INPUT FOR THIS TASK Start Marker
-- ==== Sys2Proof/Tests/Slice0.lean ====
section
/-! SUPPORT. Tests: ill-formed terms that WellFormed refuses, words written out from the encodings of 30_encoding.md,
worked examples of the spec run for one step, and for every statement of Certificates/Slice0/Obligations.lean that has
hypotheses a state and operands that meet them, clause by clause. Expected values are the spec's. -/

namespace Sys2Proof.Tests

open Sys2Proof.Machine

/-! ## Small states -/

/-- The state an outcome goes on in. -/
def after (o : Host.Outcome State Fault Refusal) : Option State :=
  match o with
  | .next t => some t
  | _ => none

/-- Input bytes from position 0. -/
def inputOf (bytes : List Byte) : Memory := (bytes.zipIdx).foldl (fun m b => m.write b.2 b.1) []

/-- The input `E1 = 12 FF 00 80 FF D9` of 40_bitreader.md. -/
def e1 : Memory := inputOf [0x12, 0xFF, 0x00, 0x80, 0xFF, 0xD9]

/-- The bit reader at START (10_state.md R57). -/
def emptyReader : BitReader := ⟨0, 0, 0, false⟩

/-- One line of three 8-bit samples, one component. -/
def smallCfg : Cfg := { State.reset.cfg with width := 3, height := 1, p := 8, comps := 1, len := 6 }

/-- Two components of two lines, line interleaved, NEAR = 1. -/
def twoCfg : Cfg := { State.reset.cfg with width := 2, height := 2, p := 8, near := 1, comps := 2, ilv := 1 }

/-- The state right after START of `c` over `m`. -/
def started (c : Cfg) (m : Memory) : State := initScan (latchScan { State.reset with cfg := c, input := m })

/-- A cache that holds `bits` and an input whose next byte is a marker. -/
def readerOf (bits : List Bool) : BitReader :=
  ⟨BitVec.ofNat 32 (ofBitsMSB bits * 2 ^ (32 - bits.length)), bits.length, 0, false⟩

/-- The sample at column 1 with the neighbours given, `bits` next, the controller in `f`. -/
def atSample (ra rb rc rd : Nat) (bits : List Bool) (f : Fsm) : State :=
  { started smallCfg [] with
    fsm := f
    x := 1
    brd := readerOf bits
    lb := PerComp.same ⟨[0, ra, 0, 0, 0], [0, rc, rb, rd, 0], false⟩ }

/-- A run at column 0 of a line of `width` samples whose west neighbour is 7, with RUNIDX `i`. -/
def atRun (width : Nat) (i : Fin 32) (bits : List Bool) : State :=
  { State.reset with
    phase := .busy
    fsm := .runScan
    scan := { State.reset.scan with width := width }
    runIdx := PerComp.same i
    brd := readerOf bits
    lb := PerComp.same ⟨7 :: List.replicate (width + 1) 0, zeroRow width, false⟩ }

/-- 00_scope.md R9: the parameters that stand in the machine as literals. -/
theorem test_parameters :
    runOrder.length = Config.jLen ∧ State.reset.ctxi.size = Config.nRiCtx ∧
      Config.streamBufMin = 40000 ∧ Config.streamSlide = 64 ∧ 2 ^ Config.addrBits - 1 = (0xFFFFFFFF : Word).toNat := by
  decide

/-! ## Ill-formed terms, one for each check -/

theorem test_wf_plainByte_FF : Instr.wf .byteLevel (.plainByte 0xFF) = false := by decide
theorem test_wf_reg_quotient : Instr.wf (.regular 2 32 8) (.reg 23 0) = false := by decide
theorem test_wf_reg_remainder : Instr.wf (.regular 2 32 8) (.reg 0 4) = false := by decide
theorem test_wf_esc_quotient : Instr.wf (.regular 2 32 8) (.esc 22 0) = false := by decide
theorem test_wf_esc_value : Instr.wf (.regular 2 32 8) (.esc 23 256) = false := by decide
theorem test_wf_run0_tail : Instr.wf (.runScan 2) (.run0 4) = false := by decide
theorem test_wf_ri_quotient : Instr.wf (.runInterrupt 2 31 8) (.ri 22 0) = false := by decide
theorem test_wf_ri_remainder : Instr.wf (.runInterrupt 2 31 8) (.ri 0 4) = false := by decide
theorem test_wf_riesc_quotient : Instr.wf (.runInterrupt 2 31 8) (.riesc 21 0) = false := by decide
theorem test_wf_riesc_value : Instr.wf (.runInterrupt 2 31 8) (.riesc 22 256) = false := by decide
theorem test_wf_start_register : Instr.wf (.hostWrite 1) .ctrlStart = false := by decide
theorem test_wf_context :
    Instr.wf (.runScan 0) (.reg 0 0) = false ∧ Instr.wf (.regular 0 32 8) .run1 = false ∧
      Instr.wf .finalize (.plainByte 0) = false := by decide

/-! ## Words written out from 30_encoding.md R112 to R126, bit by bit -/

theorem test_decode_plainByte :
    decode .byteLevel [false, false, false, true, false, false, true, false] = .ok (.plainByte 0x12, []) := by decide
/-- `FF 41`. -/
theorem test_decode_stuffedPair :
    decode .byteLevel [true, true, true, true, true, true, true, true,
      false, true, false, false, false, false, false, true] = .ok (.stuffedPair 0x41, []) := by decide
/-- `FF D9`. -/
theorem test_decode_mark :
    decode .byteLevel [true, true, true, true, true, true, true, true,
      true, true, false, true, true, false, false, true] = .ok (.mark (some 0x59), []) := by decide
theorem test_decode_mark_last :
    decode .byteLevel [true, true, true, true, true, true, true, true] = .ok (.mark none, []) := by decide
/-- 41_golomb.md R200: `01 10` with k = 2. -/
theorem test_decode_reg : decode (.regular 2 32 8) [false, true, true, false] = .ok (.reg 1 2, []) := by decide
/-- 41_golomb.md R201: `0^23 1 00000101`. -/
theorem test_decode_esc :
    decode (.regular 2 32 8)
      [false, false, false, false, false, false, false, false, false, false, false, false,
       false, false, false, false, false, false, false, false, false, false, false, true,
       false, false, false, false, false, true, false, true] = .ok (.esc 23 5, []) := by decide
theorem test_decode_run1 : decode (.runScan 4) [true, false] = .ok (.run1, [false]) := by decide
/-- 44_run_mode.md R305: `0 1111` with J = 4. -/
theorem test_decode_run0 :
    decode (.runScan 4) [false, true, true, true, true] = .ok (.run0 15, []) := by decide
/-- 44_run_mode.md R321: `1 11`. -/
theorem test_decode_ri : decode (.runInterrupt 2 31 8) [true, true, true] = .ok (.ri 0 3, []) := by decide
/-- 44_run_mode.md R321, MAXVAL = 3: `01 10` is an escape. -/
theorem test_decode_riesc : decode (.runInterrupt 1 4 2) [false, true, true, false] = .ok (.riesc 1 2, []) := by decide
theorem test_decode_pad : decode .finalize [false, false, false, false] = .ok (.pad 4, []) := by decide
/-- Register 0x00, reserved bits set, bit 0 set. -/
theorem test_decode_ctrlStart : decode (.hostWrite 0) (bitsMSB 32 0x80000003) = .ok (.ctrlStart, []) := by decide

theorem test_decode_refusals :
    decode .byteLevel [true, true] = .error .truncated ∧
      decode (.regular 2 32 8) [false, false] = .error .truncated ∧
      decode (.runScan 2) [false, true] = .error .truncated ∧
      decode .finalize [false, true] = .error .nonZeroPadding ∧
      decode (.hostWrite 0) (bitsMSB 32 2) = .error .notACommand ∧
      decode (.hostWrite 1) (bitsMSB 32 1) = .error .notACommand := by decide

/-- The words of spec/opcode_table.json as the table numbers their bits. -/
theorem test_tableWords :
    decodeTableWord 16 0xFF00 = some (.stuffedPair 0) ∧ decodeTableWord 16 0xFFFF = some (.mark (some 0x7F)) ∧
      decodeTableWord 8 1 = some .run1 ∧ decodeTableWord 8 0 = some (.run0 0) ∧
      decodeTableWord 8 0x41 = some (.plainByte 0x41) ∧ decodeTableWord 32 1 = some .ctrlStart ∧
      decodeTableWord 32 0 = none ∧ decodeTableWord 24 0 = none := by decide

/-! ## Worked examples of the spec -/

/-- 95_test_vectors.md 2.1: `Refill` on E1, run from START. -/
theorem test_refill_E1 : refill e1 6 emptyReader = .done () ⟨0x12FF0100, 31, 4, false⟩ := by decide
/-- 95_test_vectors.md 2.1: a stuffed pair split by a full cache. -/
theorem test_refill_split :
    refill (inputOf [0x00, 0xFF, 0x00, 0xFF, 0x00, 0xFF, 0xD9]) 7 emptyReader =
      .done () ⟨0x00FF01FC, 30, 4, true⟩ := by decide
/-- 40_bitreader.md R156 on E1. -/
theorem test_readValue_E1 : readValue e1 6 12 emptyReader = .done 303 ⟨0xF0100000, 19, 4, false⟩ := by decide
/-- 95_test_vectors.md 2.1: a plain byte, 0x12 into an empty cache. -/
theorem test_plainByte :
    (after (exec (.plainByte 0x12) (started smallCfg e1))).map (·.brd) = some ⟨0x12000000, 8, 1, false⟩ := by decide
/-- 95_test_vectors.md 2.1: `FF 7F` into an empty cache. -/
theorem test_stuffedPair :
    (after (exec (.stuffedPair 0x7F) (started smallCfg e1))).map (·.brd) = some ⟨0xFFFE0000, 15, 2, false⟩ := by decide
/-- 95_test_vectors.md 2.1: a marker at position 0. -/
theorem test_mark :
    (after (exec (.mark (some 0)) (started smallCfg e1))).map (fun t => (t.phase, t.err, t.brd)) =
      some (.error, .invalidCompressedData, emptyReader) := by decide

/-- 43_regular_mode.md R272, second row. -/
theorem test_reg :
    (after (step (atSample 10 20 5 40 [false, true, true, true] .regular))).map
        (fun t => (sampleAt t.line.cur 2, t.x, t.fsm, t.ctxr.get 268)) =
      some (16, 2, .classify, ⟨8, -1, -1, 2⟩) := by decide
/-- 95_test_vectors.md 2.5: the sum wraps below 0. -/
theorem test_reg_wraps :
    (after (step (atSample 0 3 100 100 [false, true, true, true] .regular))).map
        (fun t => (sampleAt t.line.cur 2, t.ctxr.get 292)) = some (252, ⟨8, -1, -1, 2⟩) := by decide
/-- 95_test_vectors.md 2.5: the escape with value 255. -/
theorem test_esc :
    (after (step (atSample 10 20 5 40 (List.replicate 23 false ++ true :: List.replicate 8 true) .regular))).map
        (fun t => (sampleAt t.line.cur 2, t.ctxr.get 268)) = some (148, ⟨132, 0, 1, 2⟩) := by decide

/-- 44_run_mode.md R302: `RUNIDX = 4, remaining = 3`, bits `1 1`. -/
theorem test_run1 :
    (after (step (atRun 3 4 [true, true]))).map (fun t => (t.runIdx.c0, t.x, t.fsm, t.brd.valid)) =
      some (5, 3, .classify, 0) := by decide
/-- 44_run_mode.md R304: `RUNIDX = 0, remaining = 4`, bits `1111`. -/
theorem test_run1_line :
    (after (step (atRun 4 0 [true, true, true, true]))).map (fun t => (t.runIdx.c0, t.lb.c0.row0)) =
      some (4, [7, 7, 7, 7, 7, 0]) := by decide
/-- 44_run_mode.md R305: `RUNIDX = 16, remaining = 5`, bits `0 1111`. -/
theorem test_run0_overrun :
    (after (step (atRun 5 16 [false, true, true, true, true]))).map (fun t => (t.err, t.x, t.runIdx.c0)) =
      some (.invalidCompressedData, 0, 16) := by decide
/-- 44_run_mode.md R306: `RUNIDX = 16, remaining = 15`, bits `0 1111`. -/
theorem test_run0_fills :
    (after (step (atRun 15 16 [false, true, true, true, true]))).map (fun t => (t.fsm, t.x, t.runIdx.c0)) =
      some (.classify, 15, 15) := by decide

/-- 44_run_mode.md R321, second row. -/
theorem test_ri :
    (after (step (atSample 10 20 20 20 [true, true, true] .runInterrupt))).map
        (fun t => (sampleAt t.line.cur 2, t.ctxi.get 0)) = some (18, ⟨6, 0, 2, 1⟩) := by decide
/-- 44_run_mode.md R321, third row: SIGN is -1. -/
theorem test_ri_sign :
    (after (step (atSample 30 20 20 20 [true, true, true] .runInterrupt))).map
        (fun t => (sampleAt t.line.cur 2, t.ctxi.get 0)) = some (22, ⟨6, 0, 2, 1⟩) := by decide
/-- 44_run_mode.md R321, sixth row: RUNIDX 24, the escape `0^14 1 00001001`. -/
theorem test_riesc :
    (after (step { atSample 10 20 20 20 (List.replicate 14 false ++ true :: bitsMSB 8 9) .runInterrupt with
        runIdx := PerComp.same 24 })).map (fun t => (sampleAt t.line.cur 2, t.ctxi.get 0, t.runIdx.c0)) =
      some (25, ⟨9, 0, 2, 0⟩, 23) := by decide

/-- 95_test_vectors.md 2.1: `A0 FF D9` after three bits. -/
theorem test_pad :
    (after (exec (.pad 5) { started smallCfg (inputOf [0xA0, 0xFF, 0xD9]) with brd := ⟨0, 5, 1, false⟩ })).map
        (fun t => (t.phase, t.bytepos)) = some (.done, 1) := by decide
/-- 95_test_vectors.md 2.1: `A1 FF D9` after three bits. -/
theorem test_pad_one :
    (after (exec (.pad 5) { started smallCfg (inputOf [0xA1, 0xFF, 0xD9]) with
        brd := ⟨0x08000000, 5, 1, false⟩ })).map (fun t => (t.phase, t.err, t.bytepos)) =
      some (.error, .tooMuchCompressedData, 0) := by decide
/-- 10_state.md R57: START with the defaults of P = 8. -/
theorem test_ctrlStart :
    (after (exec .ctrlStart { State.reset with cfg := smallCfg })).map
        (fun t => (t.fsm, [t.scan.maxval, t.scan.t1, t.scan.t2, t.scan.t3, t.scan.limit], t.ctxr.get 364)) =
      some (.lineStart, [255, 3, 7, 21, 32], ⟨4, 0, 0, 1⟩) := by decide
/-- 95_test_vectors.md, program P8: `CFG_P = 1` is refused. -/
theorem test_ctrlStart_refused :
    (after (exec .ctrlStart { State.reset with cfg := { smallCfg with p := 1 } })).map (fun t => (t.phase, t.err)) =
      some (.error, .parameterValueNotSupported) := by decide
INPUT FOR THIS TASK End Marker
[DESCRIPTION OF THE TASK]
Please make an exact copy of the lines above from the line with "(fun t => (sampleAt t.line.cur 2, t.x, t.fsm, t.ctxr.get" through the line with "(after (step (atSample 10 20 5 40 (List.replicate", both ends included.

[EXERCISE RESULT]
        (fun t => (sampleAt t.line.cur 2, t.x, t.fsm, t.ctxr.get 268)) =
      some (16, 2, .classify, ⟨8, -1, -1, 2⟩) := by decide
/-- 95_test_vectors.md 2.5: the sum wraps below 0. -/
theorem test_reg_wraps :
    (after (step (atSample 0 3 100 100 [false, true, true, true] .regular))).map
        (fun t => (sampleAt t.line.cur 2, t.ctxr.get 292)) = some (252, ⟨8, -1, -1, 2⟩) := by decide
/-- 95_test_vectors.md 2.5: the escape with value 255. -/
theorem test_esc :
    (after (step (atSample 10 20 5 40 (List.replicate 23 false ++ true :: List.replicate 8 true) .regular))).map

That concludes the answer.